My strategy for social survival had some holes in it, obviously. I did the things I did so that I could feel safe, but in doing so, I got myself into some very unsafe situations and my nervousness increased. While my friends got into hard-core drug use, I got into hard-core food use.  I survived high school by some miracle, but not everyone did. My best friend over-dosed and passed away.

I arrived at college in a fog.  I had let my life become so strange and stretched in unusual directions that I had zero social skills to handle the new environment. I couldn’t relate to my peers, I isolated, and I just barely attended my classes. I spent days and weeks alone with food.

I managed to graduate, but when I did, I weighed 240 pounds and stayed around that weight for the next 10 years. I didn’t care about anything. There I was, 22 years old, with the world open to me and the old demons so far away that I couldn’t even see them anymore, but I kept on preparing for battle, steeling myself again.

For the next eight years or so I ate, watched TV, played video games, and worked just enough to pay for all that. My apathy loomed larger and larger until that’s all there was. I let my electricity get shut off, not for lack of funds, but because I couldn’t be bothered to pay it. Then I would rage and rant at the injustice of the utility company for cutting me off.  I would scramble to get it back on so I could be left alone with my food and TV. I let my car get repossessed and told myself it was “their” fault as well. I felt surrounded by injustice and corporate greed. That was the problem; it was surely not me.

Eventually I met a man who showed interest in me romantically. It was the first time that had happened, and I wasn’t interested in him, but I dated him anyway. I was getting older, and that’s what real people did, right? His interest waned, but the relationship suited me because I could eat what I wanted, come and go as I pleased without any interference, and could tell people I was in a relationship! What could be better? We decided to get married, but he called it off a week before the large wedding I had planned. I wasn’t sad about his leaving because I just couldn’t care about anything other than my own comfort. I was, however, devastated that I had allowed myself to get into that situation. I had to admit my own failure.

When he left, I found a whole new level of food addiction. I got to 256 pounds and I started to have a variety of health problems, including becoming pre-diabetic and having ankles that would no longer hold my weight in the morning.  I started to figure out that food was maybe not such a great friend after all.

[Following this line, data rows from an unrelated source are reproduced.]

-- ==== Sys2Proof/Machine/Core.lean ====
section
/-! DEFINITION. The machine as the host's interface takes it. -/

def Sys2Proof.core : Host.Core :=
  { State := Sys2Proof.Machine.State
    Fault := Sys2Proof.Machine.Fault
    Refusal := Sys2Proof.Machine.Refusal
    step := Sys2Proof.Machine.step
    reset := Sys2Proof.Machine.State.reset }
end

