-- ==== Sys2Proof/Tests/Slice0.lean ====
section
/-! SUPPORT. The model's own tests: decoding and well-formedness, the worked examples of the spec, one step of every request
(expected values from the examples of spec/40_address_codec.md to spec/45_access.md, or computed by hand from the rule
named), and for every statement with hypotheses a state and operands that meet them. -/

namespace Sys2Proof.Tests

open Sys2Proof Sys2Proof.Machine

set_option Elab.async false

/-! ### Well-formedness: each check refuses an ill-formed request -/

theorem test_wf_rdbI_wdata : (Instr.rdbI 1 0).wellFormed = false := by decide
theorem test_wf_rdbI_vaddr : (Instr.rdbI 0 0x1000000000000).wellFormed = false := by decide
theorem test_wf_rdwI_wdata : (Instr.rdwI 0x80000000 0).wellFormed = false := by decide
theorem test_wf_rdwI_vaddr : (Instr.rdwI 0 0x8000000000000000).wellFormed = false := by decide
theorem test_wf_rdbD_wdata : (Instr.rdbD 1 0).wellFormed = false := by decide
theorem test_wf_rdbD_vaddr : (Instr.rdbD 0 0x1000000000000).wellFormed = false := by decide
theorem test_wf_rdwD_wdata : (Instr.rdwD 1 0).wellFormed = false := by decide
theorem test_wf_rdwD_vaddr : (Instr.rdwD 0 0x1000000000000).wellFormed = false := by decide
theorem test_wf_illegal : (Instr.illegalWrI 1 0 0).wellFormed = false := by decide
theorem test_wf_wrbD_wdata : (Instr.wrbD 0x100 0).wellFormed = false := by decide
theorem test_wf_wrbD_vaddr : (Instr.wrbD 0xFF 0x1000000000000).wellFormed = false := by decide
theorem test_wf_wrwD_vaddr : (Instr.wrwD 0xFFFFFFFF 0x1000000000000).wellFormed = false := by decide
theorem test_wf_xlate_wdata : (Instr.xlate 1 0).wellFormed = false := by decide
theorem test_wf_xlate_vaddr : (Instr.xlate 0 0x1000000000000).wellFormed = false := by decide
theorem test_wf_dump_wdata : (Instr.dump 1 0 0 0 0).wellFormed = false := by decide
theorem test_wf_dump_mbz : (Instr.dump 0 1 0 0 0).wellFormed = false := by decide
theorem test_wf_dump_arr : (Instr.dump 0 0 0 0 8).wellFormed = false := by decide
theorem test_wf_reserved101x : (Instr.reserved101x 0 0 0).wellFormed = false := by decide
theorem test_wf_reserved11xx : (Instr.reserved11xx 3 0 0).wellFormed = false := by decide

/-- The largest operands that are well-formed. -/
theorem test_wf_accepts : (Instr.wrbD 0xFF 0xFFFFFFFFFFFF).wellFormed = true ∧
    (Instr.wrwD 0xFFFFFFFF 0xFFFFFFFFFFFF).wellFormed = true ∧ (Instr.rdbI 0 0xFFFFFFFFFFFF).wellFormed = true ∧
    (Instr.dump 0 0 0xFF 0xFFFFFFFF 7).wellFormed = true := by decide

I didn’t find FA, it found me. One day my stepmom and I had an argument when I flew into a rage and told her she didn’t know anything about weight problems and couldn’t understand because she obviously didn’t have the addiction that I had. I told my stepmom I wished there was an AA program for me. Soon after that, my stepmom met a client for lunch, who opened up about her food program. That brave act may have seemed small to her, but it saved my life. When my stepmom sat down with this woman, she learned that a program like AA did in fact exist, and she called me immediately.

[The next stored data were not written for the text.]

/-- R70, R71 and R76: the end of a dead time, of a spring wait and of a reclaim time.  An expiry whose timer has not run out in its
state changes nothing (log entry 4). -/
def Obligations.RecloseTimersExpire : Prop :=
  ∀ (s : State) (b : Bay), s.pins.resetHeld = false →
    let r := s.rcl b
    let n := bayRec b
    let locked (c : Instr) (cause : LockoutCause) : Prop := ∃ t : State, exec c s = .next t ∧ OnlySlots s t ∧ OnlyAt n s t ∧
      t.rcl b = { r with state := .lockout cause, deadTimer := none, springTimer := none, reclaimTimer := .stopped }
    (r.state = .dead → r.deadTimer = some 0 →
      (s.runs b = true → (s.status n).position ≠ .opened → locked (.deadTimerExpiry b) .statusLost) ∧
      (s.runs b = true → (s.status n).position = .opened → s.effShots b ≤ r.shots →
        locked (.deadTimerExpiry b) .shotsExhausted) ∧
      ((s.status n).position = .opened → r.shots < s.effShots b → (s.cap n).hasSpring = true → (s.status n).spring = false →
        exec (.deadTimerExpiry b) s = .next { s with
          rcc := s.rcc.put b { r with deadTimer := none, springTimer := some 2000 } }) ∧
      ((s.status n).position = .opened → r.shots < s.effShots b → (s.cap n).hasSpring = false ∨ (s.status n).spring = true →
        ((s.cap n).inService = true → s.mgu.part ≠ .standdown → (s.status n).localMode = false →
          (s.status n).interlock = false → (s.slot n).state = .free → (s.slot n).pend = Pending.none →
          let tag := if (s.slot n).lastTag = 255 then 1 else (s.slot n).lastTag + 1
          ∃ t : State, exec (.deadTimerExpiry b) s = .next t ∧ OnlySlots s t ∧ OnlyAt n s t ∧
            t.rcl b = { r with state := .closing .issued, shots := min 4 (r.shots + 1), deadTimer := none,
                               springTimer := none } ∧
            t.slot n = { s.slot n with
              lastTag := tag,
              state := .inFlight { cmd := .closing, tag := tag, cls := .reclose, issued := s.mono, tripAttached := false,
                                   timer := 250 } }) ∧
        (s.runs b = true → s.mgu.part ≠ .standdown → (s.status n).localMode = true ∨ (s.status n).interlock = true →
          locked (.deadTimerExpiry b) .protectionBlocked))) ∧
    (r.state ≠ .dead ∨ r.deadTimer ≠ some 0 → exec (.deadTimerExpiry b) s = .next s) ∧
    (r.state = .dead → r.springTimer = some 0 → s.runs b = true → locked (.springWaitExpiry b) .spring) ∧
    (r.state ≠ .dead ∨ r.springTimer ≠ some 0 → exec (.springWaitExpiry b) s = .next s) ∧
    (r.state = .reclaim → r.reclaimTimer = .running 0 →
      ((s.elem b).latch = none → exec (.reclaimExpiry b) s = .next { s with
        rcc := s.rcc.put b { r with state := .idleClosed, shots := 0, reclaimTimer := .stopped } }) ∧
      ((s.elem b).latch ≠ none → exec (.reclaimExpiry b) s = .next { s with
        rcc := s.rcc.put b { r with reclaimTimer := .runOut } })) ∧
    (r.state ≠ .reclaim ∨ r.reclaimTimer ≠ .running 0 → exec (.reclaimExpiry b) s = .next s)

/-- R129, R131, R135, R138, R140 and R145: the ends of the hunt's four times.  The end of the start delay makes the start
actions and selects the first candidate (HuntStarts).  An expiry whose timer has not run out in its state changes nothing (log
entry 4). -/
def Obligations.HuntTimersExpire : Prop :=
  ∀ s : State, s.pins.resetHeld = false →
    let h := s.hnc
    let ended (t : State) (r : HuntResult) (b : Bay) : Prop :=
      t.hnc.state = .idle ∧ t.hnc.last = some { result := r, bay := some b, started := h.started, ended := s.stamp } ∧
      t.hnc.current = none ∧ t.hnc.timer = none ∧ t.fru.stack = s.fru.stack.filter (fun e => e.origin != .hunt) ∧
      ∀ c, (t.rcl c).block.hunt = false
    -- the HUNT CLOSE placed at a slot that can take it is issued at once
    let issued (t : State) (n : Rec) : Prop :=
      let tag := if (s.slot n).lastTag = 255 then 1 else (s.slot n).lastTag + 1
      t.slot n = { s.slot n with
        lastTag := tag,
        state := .inFlight { cmd := .closing, tag := tag, cls := .hunt, issued := s.mono, tripAttached := false,
                             timer := 250 } }
    let takes (n : Rec) : Prop := (s.cap n).inService = true ∧ s.mgu.part ≠ .standdown ∧ (s.status n).localMode = false ∧
      (s.status n).interlock = false ∧ (s.slot n).state = .free ∧ (s.slot n).pend = Pending.none
    (h.state = .waiting → h.timer = some 0 →
      ∃ t : State, exec .huntStartDelayExpiry s = .next t ∧ HuntStarts s .startDelay t) ∧
    (h.state ≠ .waiting ∨ h.timer ≠ some 0 → exec .huntStartDelayExpiry s = .next s) ∧
    (h.state = .dwell → h.timer = some 0 → ∀ b k, s.underTest = some b → h.current = some k → takes (bayRec b) →
      ∃ t : State, exec .dwellExpiry s = .next t ∧ OnlySlots { s with hnc := t.hnc } t ∧ OnlyAt (bayRec b) s t ∧
        t.rcc = s.rcc ∧ issued t (bayRec b) ∧
        t.hnc = { h with state := .restoring, timer := none,
                         cands := h.cands.modify k.val (fun c => { c with outcome := .healthy }) }) ∧
    (h.state ≠ .dwell ∨ h.timer ≠ some 0 → exec .dwellExpiry s = .next s) ∧
    (h.state = .retestWait → h.timer = some 0 → ∀ b, s.underTest = some b →
      (h.table.fireLimit ≤ s.fru.effective.val ∨ s.efu.nvd.state = .displaced → ∃ t : State,
        exec .retestDelayExpiry s = .next t ∧ OnlyHunt s t ∧ ended t .foundLocked b ∧
        (s.runs b = true → ∃ c, (t.rcl b).state = .lockout c)) ∧
      (s.fru.effective.val < h.table.fireLimit → s.efu.nvd.state ≠ .displaced → takes (bayRec b) → ∃ t : State,
        exec .retestDelayExpiry s = .next t ∧ OnlySlots { s with hnc := t.hnc } t ∧ OnlyAt (bayRec b) s t ∧ t.rcc = s.rcc ∧
        issued t (bayRec b) ∧ t.hnc = { h with state := .retestClosing, timer := none })) ∧
    (h.state ≠ .retestWait ∨ h.timer ≠ some 0 → exec .retestDelayExpiry s = .next s) ∧
    (h.state = .retestDwell → h.timer = some 0 → ∀ b, s.underTest = some b → ∃ t : State,
      exec .retestDwellExpiry s = .next t ∧ OnlyHunt s t ∧ ended t .foundTransient b) ∧
    (h.state ≠ .retestDwell ∨ h.timer ≠ some 0 → exec .retestDwellExpiry s = .next s)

Thank God I was in an area where there are so many FA meetings and such a large fellowship.  I went to a meeting that week, and I resisted. I took the food plan and ran back to my solitude, but it doesn’t matter because I knew even then that FA was a perfect fit. I came back. The curtain has been lifted, and I have a shot now at being a real person, not just a walking defense mechanism. I certainly appreciate the 60 pounds I have lost, but I’m beginning to understand how much I have been missing. I realize that my fear of life had became more of a burden than the danger of living, that my armor is so much heavier and destructive than the dangers I face. I am learning that it’s okay to fall on your face once in a while and to make poor choices, if you learn from them. I am learning that facing your own failings is how you stave off perpetual guilt.  I am learning.